The basic classes discussed last time all extend an input or output superclass, either InputStream and OutputStream, for byte streams; or Reader and Writer for character streams. One thing I didn’t mention last time was that the file output classes have an overloaded constructor with a second boolean argument for appending data to files. The program in Listing 1 uses such a FileWriter to implement file logging. Often when writing to a log file it is necessary to open and close the file each time you access it. Although certainly more costly than keeping the file open continuously, it is often the only way to guarantee that all the log data gets written. For this reason the LogFile constructor just stores the name of the log file.
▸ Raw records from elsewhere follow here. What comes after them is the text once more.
-- ==== Sys2Proof/Decode.lean ====
section
/-! DEFINITION. The decoder: the frame word taken apart, the rows of opcode_table.json as masks and patterns, which rows fire
in a step, and the total decoder from bytes; then the encoder, written from the same table. -/

namespace Sys2Proof

/-- Level of SEL, bit 8 of the frame word (30_encoding.md R80). -/
def Frame.sel (f : Frame) : Bool := f.getLsbD 8
/-- Level of BSY, bit 9 of the frame word (R80). -/
def Frame.bsy (f : Frame) : Bool := f.getLsbD 9
/-- Level of CD, bit 10 of the frame word (R80). -/
def Frame.cd (f : Frame) : Bool := f.getLsbD 10
/-- Level of IO, bit 11 of the frame word (R80). -/
def Frame.io (f : Frame) : Bool := f.getLsbD 11
/-- Level of MSG, bit 12 of the frame word (R80). -/
def Frame.msg (f : Frame) : Bool := f.getLsbD 12
/-- Level of ACK, bit 13 of the frame word (R80). -/
def Frame.ack (f : Frame) : Bool := f.getLsbD 13
/-- Level of REQ, bit 14 of the frame word (R80); no rule reads it (R167). -/
def Frame.req (f : Frame) : Bool := f.getLsbD 14
/-- `f.D`, the levels of D7..D0 (R80). -/
def Frame.d (f : Frame) : Byte := f.setWidth 8

/-- A 3-bit sub-phase code from the levels of MSG, CD, IO: `(MSG << 2) | (CD << 1) | IO` (30_encoding.md R83). -/
def codeOf (msg cd io : Bool) : Code := BitVec.ofBool msg ++ BitVec.ofBool cd ++ BitVec.ofBool io

/-- The sub-phase code of a frame's levels (R83). -/
def Frame.code (f : Frame) : Code := codeOf f.msg f.cd f.io

/-- The previous frame of an event word, bits 29:15. -/
def EventWord.previous (w : EventWord) : Frame := w.extractLsb' 15 15

/-- The current frame of an event word, bits 14:0. -/
def EventWord.current (w : EventWord) : Frame := w.setWidth 15

/-- The mask and the match column of an EVENT row of opcode_table.json. -/
structure EventRow where
  mask : EventWord
  pattern : EventWord
  deriving DecidableEq, Repr

/-- The row's condition on the event word: the bits under the mask equal the pattern. -/
def EventRow.fires (r : EventRow) (w : EventWord) : Bool := w &&& r.mask == r.pattern

/-- EV_BUS_FREE_END: previous SEL (bit 23) 1, SEL (bit 8) 0. -/
def busFreeEndRow : EventRow := ⟨0x00800100, 0x00800000⟩
/-- EV_ARBITRATION_END: previous BSY (bit 24) 1, BSY (bit 9) 0. -/
def arbitrationEndRow : EventRow := ⟨0x01000200, 0x01000000⟩
/-- EV_SELECTION_END: previous SEL (bit 23) 0, SEL (bit 8) 1. -/
def selectionEndRow : EventRow := ⟨0x00800100, 0x00000100⟩
/-- EV_INFORMATION_TRANSFER_END: BSY (bit 9) 1; the state condition stands in `decodeExitEvent`. -/
def informationTransferEndRow : EventRow := ⟨0x00000200, 0x00000200⟩
/-- EV_ACK_FALL: previous ACK (bit 28) 1, ACK (bit 13) 0. -/
def ackFallRow : EventRow := ⟨0x10002000, 0x10000000⟩
/-- EV_ACK_RISE: previous ACK (bit 28) 0, ACK (bit 13) 1; the state condition stands in `decodeAckEvent`. -/
def ackRiseRow : EventRow := ⟨0x10002000, 0x00002000⟩

/-- BSY_DEBOUNCE of 00_scope.md R8: the consecutive BSY-high samples that end INFORMATION_TRANSFER (D9). -/
def bsyDebounce : BitVec 2 := 2

/-- The state an EVENT row's firing depends on beside its word (opcode_table.json, `phase` and `state_condition`). -/
structure Context where
  phase : Phase
  latchValid : Bool
  bsyHighCnt : BitVec 2
  deriving DecidableEq, Repr

/-- The rows of BUS_FREE, ARBITRATION and SELECTION: each phase awaits one edge (R121, R122, R123). -/
def decodePhaseEvent (p : Phase) (w : EventWord) : Option Instr :=
  match p with
  | .busFree => if busFreeEndRow.fires w then some .evBusFreeEnd else none
  | .arbitration => if arbitrationEndRow.fires w then some (.evArbitrationEnd w.current.d) else none
  | .selection => if selectionEndRow.fires w then some (.evSelectionEnd w.current.code) else none
  | .informationTransfer => none

/-- The ACK rows, awaited in INFORMATION_TRANSFER; the rising edge fires only with a latched value (R160 to R163). -/
def decodeAckEvent (latchValid : Bool) (w : EventWord) : Option Instr :=
  if ackFallRow.fires w then some (.evAckFall w.current.d)
  else if ackRiseRow.fires w && latchValid then some .evAckRise
  else none

/-- The exit row, awaited in INFORMATION_TRANSFER: BSY high for the BSY_DEBOUNCE-th consecutive time (R148). -/
def decodeExitEvent (bsyHighCnt : BitVec 2) (w : EventWord) : Option Instr :=
  if informationTransferEndRow.fires w && bsyHighCnt + 1 == bsyDebounce then some .evInformationTransferEnd else none

/-- All EVENT rows that fire in a step, in their order of service (60_exceptions.md R229). -/
def decodeEvents (c : Context) (w : EventWord) : List Instr :=
  match c.phase with
  | .informationTransfer => (decodeAckEvent c.latchValid w).toList ++ (decodeExitEvent c.bsyHighCnt w).toList
  | p => (decodePhaseEvent p w).toList

/-- The SUBPHASE_CODE rows: all eight codes have one (R84, R86). -/
def decodeSubphase (c : Code) : Instr :=
  if c = 0 then .sp0
  else if c = 1 then .sp1
  else if c = 2 then .sp2
  else if c = 3 then .sp3
  else if c = 4 then .sp4
  else if c = 5 then .sp5
  else if c = 6 then .sp6
  else .sp7

/-- The ten CDB rows with mask 0xFF (30_encoding.md R95). -/
def opcodeRows : List (Byte × Instr) :=
  [(0x00, .testUnitReady), (0x03, .requestSense), (0x15, .modeSelect), (0x1A, .modeSense), (0x1E, .preventAllow),
   (0x28, .readExt), (0x43, .readToc), (0x44, .readHeader), (0x4B, .pauseResume), (0xD8, .audioTrackSearch)]

/-- The CDB row of an opcode; the default row where no other matches, so that no opcode is illegal (R95, R96, R185). -/
def decodeOpcode (op : Byte) : Instr := (opcodeRows.lookup op).getD (.unknown op)

/-- Why bytes are no instruction. -/
inductive Reject where
  /-- An event word is four bytes, a sub-phase code one; fewer or more were given. -/
  | wrongLength
  /-- A bit above the frame word's or the code's highest bit is set; the block never produces one (U21). -/
  | reservedBits
  /-- No EVENT row fires on the word in the given context (R128: the pattern is ignored). -/
  | noEvent
  /-- A descriptor without a first byte has no opcode. -/
  | emptyDescriptor
  deriving DecidableEq, Repr

/-- The bytes of a word as one number, the least significant byte first. -/
def ofBytes : List Byte → Nat
  | [] => 0
  | b :: bs => b.toNat + 256 * ofBytes bs

/-- The first event that fires on four bytes; bits 31:30 hold no line. -/
def decodeEventBytes (c : Context) (bytes : List Byte) : Except Reject Instr :=
  if bytes.length ≠ 4 then .error .wrongLength
  else if 2 ^ 30 ≤ ofBytes bytes then .error .reservedBits
  else
    match decodeEvents c (BitVec.ofNat 30 (ofBytes bytes)) with
    | [] => .error .noEvent
    | i :: _ => .ok i

/-- The row of a sub-phase code held in one byte. -/
def decodeSubphaseBytes (bytes : List Byte) : Except Reject Instr :=
  if bytes.length ≠ 1 then .error .wrongLength
  else if 8 ≤ ofBytes bytes then .error .reservedBits
  else .ok (decodeSubphase (BitVec.ofNat 3 (ofBytes bytes)))

/-- The row of a descriptor, by its first byte alone (R185). -/
def decodeCdbBytes (bytes : List Byte) : Except Reject Instr :=
  match bytes with
  | [] => .error .emptyDescriptor
  | op :: _ => .ok (decodeOpcode op)

/-- The decoder, total on any bytes. -/
def decode (c : Context) (fmt : Format) (bytes : List Byte) : Except Reject Instr :=
  match fmt with
  | .event => decodeEventBytes c bytes
  | .subphaseCode => decodeSubphaseBytes bytes
  | .cdb => decodeCdbBytes bytes

/-- The `n` lowest bytes of a number, the least significant first. -/
def toBytes : Nat → Nat → List Byte
  | 0, _ => []
  | n + 1, w => BitVec.ofNat 8 w :: toBytes n (w / 256)

/-- The sub-phase code at its places in the current frame of an event word: MSG, IO, CD in bits 12, 11, 10. -/
def codeBits (c : Code) : EventWord :=
  (BitVec.ofBool (c.getLsbD 2) ++ BitVec.ofBool (c.getLsbD 0) ++ BitVec.ofBool (c.getLsbD 1) ++ (0 : BitVec 10)).setWidth 30

/-- The word of an instruction: its row's match column with the operands at their places, every other bit 0. -/
def wordOf : Instr → Nat
  | .evBusFreeEnd => busFreeEndRow.pattern.toNat
  | .evArbitrationEnd pins => (arbitrationEndRow.pattern ||| pins.setWidth 30).toNat
  | .evSelectionEnd code => (selectionEndRow.pattern ||| codeBits code).toNat
  | .evInformationTransferEnd => informationTransferEndRow.pattern.toNat
  | .evAckFall d => (ackFallRow.pattern ||| d.setWidth 30).toNat
  | .evAckRise => ackRiseRow.pattern.toNat
  | .sp0 => 0
  | .sp1 => 1
  | .sp2 => 2
  | .sp3 => 3
  | .sp4 => 4
  | .sp5 => 5
  | .sp6 => 6
  | .sp7 => 7
  | .testUnitReady => 0x00
  | .requestSense => 0x03
  | .modeSelect => 0x15
  | .modeSense => 0x1A
  | .preventAllow => 0x1E
  | .readExt => 0x28
  | .readToc => 0x43
  | .readHeader => 0x44
  | .pauseResume => 0x4B
  | .audioTrackSearch => 0xD8
  | .unknown opcode => opcode.toNat

/-- How many bytes a format's word takes. -/
def Format.size : Format → Nat
  | .event => 4
  | .subphaseCode => 1
  | .cdb => 1

/-- The encoder: the bytes of an instruction's word, the least significant first. -/
def encode (i : Instr) : List Byte := toBytes i.format.size (wordOf i)

/-- The context in which an EVENT row fires (opcode_table.json, `phase` and `state_condition`); for the rows of the
other formats, which fire on no context, that of INFORMATION_TRANSFER. -/
def contextOf : Instr → Context
  | .evBusFreeEnd => ⟨.busFree, false, 0⟩
  | .evArbitrationEnd _ => ⟨.arbitration, false, 0⟩
  | .evSelectionEnd _ => ⟨.selection, false, 0⟩
  | .evInformationTransferEnd => ⟨.informationTransfer, false, 1⟩
  | .evAckRise => ⟨.informationTransfer, true, 0⟩
  | _ => ⟨.informationTransfer, false, 0⟩

/-- The format of a word of opcode_table.json of which only the width and the value are known. DESIGN CHOICE (log 9): more
than 16 bits is an event word; a first byte that is one of the ten opcodes is a descriptor; up to 8 bits, a value below 8
is a sub-phase code; from 9 to 16 bits, a word with bit 9 (BSY) set, whose first byte is no nonzero opcode, is an event word. -/
def tableFormat (nbits w : Nat) : Format :=
  let op := BitVec.ofNat 8 w
  if 16 < nbits then .event
  else if nbits < 8 then .subphaseCode
  else if nbits = 8 then (if w < 8 ∧ op ∉ knownOpcodes then .subphaseCode else .cdb)
  else if w.testBit 9 ∧ (op = 0 ∨ op ∉ knownOpcodes) then .event
  else .cdb

/-- The contexts in which an event word of which no context is given is read, the first that has a firing row counting:
the three phases that await an edge, then INFORMATION_TRANSFER with a latched value and one BSY-high sample (log 10). -/
def tableContexts : List Context :=
  [⟨.busFree, false, 0⟩, ⟨.arbitration, false, 0⟩, ⟨.selection, false, 0⟩, ⟨.informationTransfer, true, 1⟩]

/-- The decoder on bytes of which no context is given. -/
def decodeAnyContext (fmt : Format) (bytes : List Byte) : List Context → Option Instr
  | [] => none
  | c :: cs =>
    match decode c fmt bytes with
    | .ok i => some i
    | .error _ => decodeAnyContext fmt bytes cs

/-- The bytes of a table word as the block holds them: four for an event word, one for a code, and for a descriptor the
ten bytes the longest decoder reads (those the table gives no bits are 0). -/
def tableBytes (fmt : Format) (w : Nat) : List Byte :=
  match fmt with
  | .event => toBytes 4 w
  | .subphaseCode => toBytes 1 w
  | .cdb => toBytes 10 w

/-- The instruction the decoder reads from a word of opcode_table.json. -/
def decodeTableWord (nbits w : Nat) : Option Instr :=
  decodeAnyContext (tableFormat nbits w) (tableBytes (tableFormat nbits w) w) tableContexts

end Sys2Proof
end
The log method opens a FileWriter in append mode by using the two-arg constructor with a second argument of true. If the file doesn’t exist already, it is created. I decorate that FileWriter with a BufferedWriter, not for buffering (I really don’t want any!), but for its newline method. You might be tempted to just use a FileWriter and write a ’\n’ to it to terminate a line, but not all platforms use that character as a new line terminator. The technique in Listing 1 ports nicely because newline queries the system property line.separator for the correct character(s) to push onto the output stream. The test program in Listing 2 uses both LogFile methods to write to a log file.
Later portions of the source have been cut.